Expression of the PP1-Neurabin and PP1-Spinophilin fusions identified nine potential substrates with eighteen candidate dephosphorylation sites, of which eight represented conserved mTORC1 dependent phosphorylations of the translational regulators 4E-BP1 and 4E-BP2. Using immunoblotting we found that the p70 S6K activating phosphorylation at T389 also appears to be a substrate for PP1-Neurabin. The 4E-BPs and p70 S6K are critical targets of the mTORC1 pathway, which links translational control to cell nutrient status and extracellular signals in multiple settings (Hoeffer and Klann, 2010; Liu and Sabatini, 2020). Consistent with this, we found that overexpression of PP1-Neurabin can suppress translation when expressed in 293 cells. It therefore is likely that Neurabin and Spinophilin can negatively regulate both arms of the mTORC1 protein synthesis pathway (Figure S3G).
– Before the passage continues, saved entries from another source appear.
/-! ### Frames of the twins -/

/-- PAGE is written over the twin's page, its old contents journalled for Standby (R387), and a journal without room ends the send (R388); SNAP is kept for the COMMIT, which waits for
every page of its send; RESILVER ends the replica it writes over (R406); DIGEST decides the tick with this sled's own: equal digests of clean ticks make a new checkpoint (R393). Nothing
comes over a Tether that is not up. The size of a journal (log 48) and what a snapshot holds (log 45) are DEDUCED. -/
def Obligations.TwinFramesTakeEffect : Prop :=
  ∀ (s : State) (sl : SledId) (m : Mail) (u : TenantId), let gone := { s with mail := s.mail.erase m }
    let first := fun (kind : MailBody → Bool) => s.mail.find? (fun m => decide (m.dst = .sled sl) && kind m.body) = some m
    let after := fun n => (gone.heardTether sl).tetherBytes sl u n
    (s.linked sl = false → ∀ c ∈ [(.page sl : Instr), .snap sl, .commit sl, .digest sl, .resilver sl], exec c s = .next s) ∧
    (s.linked sl = true →
      (∀ p v, first (fun b => match b with | .page _ _ _ => true | _ => false) → m.body = .page u p v → let e := (after 65836).sled sl
        let sent := (after 65836).onSled (twinOf sl) fun _ d => d.onTwin u fun w => { w with unsent := w.unsent.filter (· ≠ p) }
        let old := e.pageOut (sent.ctx sl) p
        ∃ t, exec (.page sl) s = .next t ∧
          (((after 65836).sled (twinOf sl)).mirror u = true → t.sled sl = e.pageIn p v) ∧
          (((after 65836).sled (twinOf sl)).mirror u = false → e.journalUsed + 65536 ≤ (e.r64 .twnJournalSize).toNat →
            t.sled sl = (old.1.onTwin u fun w => { w with old := w.old ++ [(p, old.2)] }).pageIn p v) ∧
          (((after 65836).sled (twinOf sl)).mirror u = false → (e.r64 .twnJournalSize).toNat < e.journalUsed + 65536 → t = sent.journalFull sl u)) ∧
      (∀ p, first (fun b => match b with | .snap _ _ => true | _ => false) → m.body = .snap u p →
        ∃ t, exec (.snap sl) s = .next t ∧ ((t.sled sl).twin u).newSnap = some p ∧ (t.sled sl).tether.heard = s.now) ∧
      (first (fun b => match b with | .commit _ => true | _ => false) → m.body = .commit u →
        ((∃ f ∈ s.mail, f.dst = .sled sl ∧ ∃ p v, f.body = .page u p v ∨ ∃ k, f.body = .snap u k) → exec (.commit sl) s = .next s) ∧
        ((∀ f ∈ s.mail, f.dst = .sled sl → (∀ p v, f.body ≠ .page u p v) ∧ ∀ k, f.body ≠ .snap u k) → exec (.commit sl) s = .next ((after 0).commitSend sl u))) ∧
      (∀ p v, first (fun b => match b with | .resilver _ _ _ => true | _ => false) → m.body = .resilver u p v →
        ∃ t, exec (.resilver sl) s = .next t ∧ t.sled sl = (((after 65836).sled sl).onTwin u fun w => { w with replica := none }).pageIn p v) ∧
      (∀ a b, first (fun b => match b with | .digest _ _ => true | _ => false) → m.body = .digest u b → ((s.sled sl).twin u).mine = some a → a.d = b.d → a.overran = [] → b.overran = [] →
        a.full = false → b.full = false → ∃ t, exec (.digest sl) s = .next t ∧ let w := (t.sled sl).twin u
          w.mine = none ∧ w.theirs = none ∧ w.waiting = false ∧ w.firstMiss = none ∧ w.snap = some ((s.sled sl).snapOf u) ∧ ∀ l ∈ (t.sled sl).undo, l.tenant ≠ u))

/-! ### The Porters -/

/-- A Porter takes its oldest entry when that is of the command's kind and may run (R214, R219): where no range is under conversion it is running, and its run has moved nothing yet. PORTER_COMPLETE moves
what is left and ends the entry (R213, R216), but for a carried entry and one over a range under conversion (R201). PRT_CTL.EN needs 256 MiB of scratch (Table 6.14). That a Porter moves its bytes at PORTER_COMPLETE is the model's choice (log 31). -/
def Obligations.PortersRunTheirEntries : Prop :=
  ∀ (who : Requester) (sl : SledId) (die : DieId) (v : Word32) (s : State), let d := s.sled sl
    let may := fun (i : Item) (op : Nat) => bit (d.r32 .prtCtl die) 0 = true ∧ d.mayRun i.id = true ∧ d.porter die = none ∧ i.st = .queued ∧ fld (i.word 0) 7 0 = op ∧ d.fenced i.tenant = false
    let poor := bit v 0 = true ∧ (d.r64 .prtScratchSize die).toNat < 2 ^ 28
    (∀ c op, (c, op) ∈ [((.porterCopy sl die : Instr), 0), (.porterFill sl die, 1)] →
      ((∀ i, (d.unitItems 6 die).head? = some i → ¬may i op) → exec c s = .next s) ∧
      (∀ i, (d.unitItems 6 die).head? = some i → may i op →
        exec c s = .next (s.portStart sl die i) ∧ (d.noStall → ∃ t r, exec c s = .next t ∧ (t.sled sl).porter die = some r ∧ r.item = i.id ∧ r.moved = 0 ∧
          (r.fault = 0 → r.total = fld (i.word 0) 63 32 * fld (i.word 3) 31 0 ∧ r.fill = if op = 0 then none else some (i.word 1))))) ∧
    (d.porter die = none → exec (.porterComplete sl die) s = .next s) ∧
    (∀ r, d.porter die = some r → d.mayRun r.item = false ∨ d.portStalls (s.ctx sl) r = true → exec (.porterComplete sl die) s = .next s) ∧
    (∀ r, d.porter die = some r → d.mayRun r.item = true → d.portStalls (s.ctx sl) r = false → ∃ t t1 : State, exec (.porterComplete sl die) s = .next t ∧
      t1 = s.portMoves sl die ((r.total - r.moved + 4095) / 4096) ∧ t = t1.onSled sl (fun _ d => (d.setPorter die none).finish r.item r.status r.fault) ∧
      (t.sled sl).porter die = none ∧ (∀ q, (t1.sled sl).porter die = some q → q.moved = max r.moved r.total)) ∧
    (∃ t, exec (.prtCtlWrite who sl die v) s = .next t ∧ bit ((t.sled sl).r32 .prtCtl die) 0 = (bit v 0 && !decide poor) ∧ bit ((t.sled sl).r32 .prtStatus die) 1 = decide poor)

/-! ### The Traversal Engines and probes -/

/-- A ring's control register refuses to move, resize or disable a ring with work in flight, and to enable one that is misshapen, with CFG_BAD; a good enable starts the ring from its header
(R285, R310). RESUME clears the stall of a ring (R287, R310). A released engine whose pool is empty becomes free (R258). That a ring takes TAIL from its header when it is enabled is the model's choice (log 30). -/
def Obligations.RingControlsAndHolders : Prop :=
  ∀ (who : Requester) (sl : SledId) (e : EngineId) (h : RingId) (v : Word32) (s : State), let d := s.sled sl; let x : Ctx := s.ctx sl
    (∀ c res rr, (c, res, rr) ∈ [((.teHqCtlWrite who sl e h v : Instr), (.teHqResume who sl e h : Instr), hitRing), (.prbRqCtlWrite who sl e h v, .prbRqResume who sl e h, resRing)] →
      let old := d.r32 rr.ctl e h
      let cb := fun (w : Word32) => if rr.probe then 0 else fld w 20 16
      let held := d.inflight e h rr.probe ≠ 0 ∧ (fld v 29 24 ≠ fld old 29 24 ∨ fld v 12 8 ≠ fld old 12 8 ∨ cb v ≠ cb old ∨ (bit old 0 = true ∧ bit v 0 = false))
      let shape := fun (lg size base hdr : Nat) => 4 ≤ lg ∧ lg ≤ 16 ∧ base % (2 ^ lg * size) = 0 ∧ hdr % 64 = 0
      let good := shape (fld v 12 8) 32 (d.r64 rr.base e h).toNat (d.r64 rr.hdr e h).toNat ∧
        (rr.probe = false → shape (fld v 20 16) 64 (d.r64 .teHqCbBase e h).toNat (d.r64 .teHqCbHdr e h).toNat)
      let stored := v &&& BitVec.ofNat 32 (regInfo rr.ctl).rw
      (held → ∃ t, exec c s = .next t ∧ t.sled sl = d.setRegBit rr.status 1 true e h) ∧
      (¬held → bit v 0 = true → ¬good → ∃ t, exec c s = .next t ∧ (t.sled sl).r32 rr.ctl e h = stored &&& ~~~1#32 ∧ bit ((t.sled sl).r32 rr.status e h) 1 = true) ∧
      (¬held → bit v 0 = false ∨ (good ∧ bit old 0 = true) →
        ∃ t, exec c s = .next t ∧ (t.sled sl).r32 rr.ctl e h = stored ∧ bit ((t.sled sl).r32 rr.status e h) 1 = false ∧ (t.sled sl).engines = d.engines) ∧
      (¬held → bit v 0 = true → good → bit old 0 = false → let go := if bit v 2 then d.setRegBit rr.status 0 false e h else d
        ∃ t, exec c s = .next t ∧ t.sled sl = ((go.w32 rr.ctl stored e h).setRegBit rr.status 1 false e h).openRing x rr e h (tenantOf (fld v 29 24))) ∧
      (∃ t, exec res s = .next t ∧ t.sled sl = d.setRegBit rr.status 0 false e h ∧ bit ((t.sled sl).r32 rr.status e h) 0 = false)) ∧
    (∀ rr ∈ [hitRing, resRing], ∀ u d1 bs, d.eRead x u ((d.r64 rr.hdr e h).toNat + 8) 4 = (d1, .ok bs) → let r := (d.openRing x rr e h u).ring rr e h
      r.seq = ofBytes 32 bs ∧ r.tail = ofBytes 32 bs ∧ r.ahead = []) ∧
    ((d.eng e).draining = true → (d.eng e).used = [] → ∃ t, exec (.engineDrainDone sl e) s = .next t ∧ (t.sled sl).eng e = { d.eng e with holder := none, draining := false }) ∧
    ((d.eng e).draining = false ∨ (d.eng e).used ≠ [] → ∃ t, exec (.engineDrainDone sl e) s = .next t ∧ t.sled sl = d)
The presence of multiple dephosphorylation sites on the 4E-BPs with no obvious primary sequence homology raised the question of how these targets are recognised. We found that dephosphorylation of 4E-BP1 by PP1-Neurabin requires its C-terminal sequences, which constitute a PDZ-binding motif (PBM). The micromolar affinity of this interaction, which is stronger than that previously reported for p70 S6K (Burnett et al., 1998), may reflect the necessity for effective competition with the mTORC1 kinase complex, which binds the 4E-BPs using a C-terminal TOS motif that overlaps the PBM (Schalm and Blenis, 2002; Yang et al., 2017). In contrast, we found that other reported ligands, such as the glutamatergic and dopaminergic receptors (Kelker et al., 2007) bind the Neurabin/Spinophilin PDZ domains with much lower affinity. In neurons, association of these receptors with Neurabin and PP1 correlates with channel activity and dephosphorylation (Wu et al, 2008; Yan, 1999 #29, reviewed by Foley et al., 2021). It remains possible that Neurabin/Spinophilin oligomerisation and/or F-actin binding, and receptor membrane localisation, effectively increases the avidity of such weak PBM-PDZ interactions, but more work is required to establish whether these channels are direct Neurabin/PP1 substrates.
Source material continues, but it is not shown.